Return, word for word, the lines of the listing below from the one with "such place. -/" through the one with "n) : Vector", and no other lines.

::::::::

-- ==== Sys2Proof/Word.lean ====
section
/-!
DEFINITION. The words of the model: a byte of a frame, controller time, and the
total read and write of a fixed table.
-/

namespace Sys2Proof

/-- The content of one character: eight data bits (01:R1). -/
abbrev Byte := BitVec 8

/-- One character of a link: its eight data bits and its mark bit (01:R1). -/
structure Character where
  data : Byte
  mark : Bool
deriving DecidableEq, Repr

/-- Controller time: a free-running count of milliseconds, differences modulo 2^32 (00_scope, Conventions). -/
abbrev Time := BitVec 32

/-- Place `i` of a table, or `d` where the table has no such place. -/
def look {α : Type} {n : Nat} (v : Vector α n) (i : Nat) (d : α) : α := v[i]?.getD d

/-- The table with place `i` replaced; a table with no such place is left as it is. -/
def put {α : Type} {n : Nat} (v : Vector α n) (i : Nat) (a : α) : Vector α n := v.setIfInBounds i a

/-- Every place of a table rewritten from its number and its content. -/
def mapTable {α β : Type} {n : Nat} (f : Nat → α → β) (v : Vector α n) : Vector β n :=
  ⟨⟨v.toArray.toList.mapIdx f⟩, by simp⟩

end Sys2Proof
end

::::::::

_Finished exercise_
/-- Place `i` of a table, or `d` where the table has no such place. -/
def look {α : Type} {n : Nat} (v : Vector α n) (i : Nat) (d : α) : α := v[i]?.getD d

/-- The table with place `i` replaced; a table with no such place is left as it is. -/
def put {α : Type} {n : Nat} (v : Vector α n) (i : Nat) (a : α) : Vector α n := v.setIfInBounds i a

/-- Every place of a table rewritten from its number and its content. -/
def mapTable {α β : Type} {n : Nat} (f : Nat → α → β) (v : Vector α n) : Vector β n :=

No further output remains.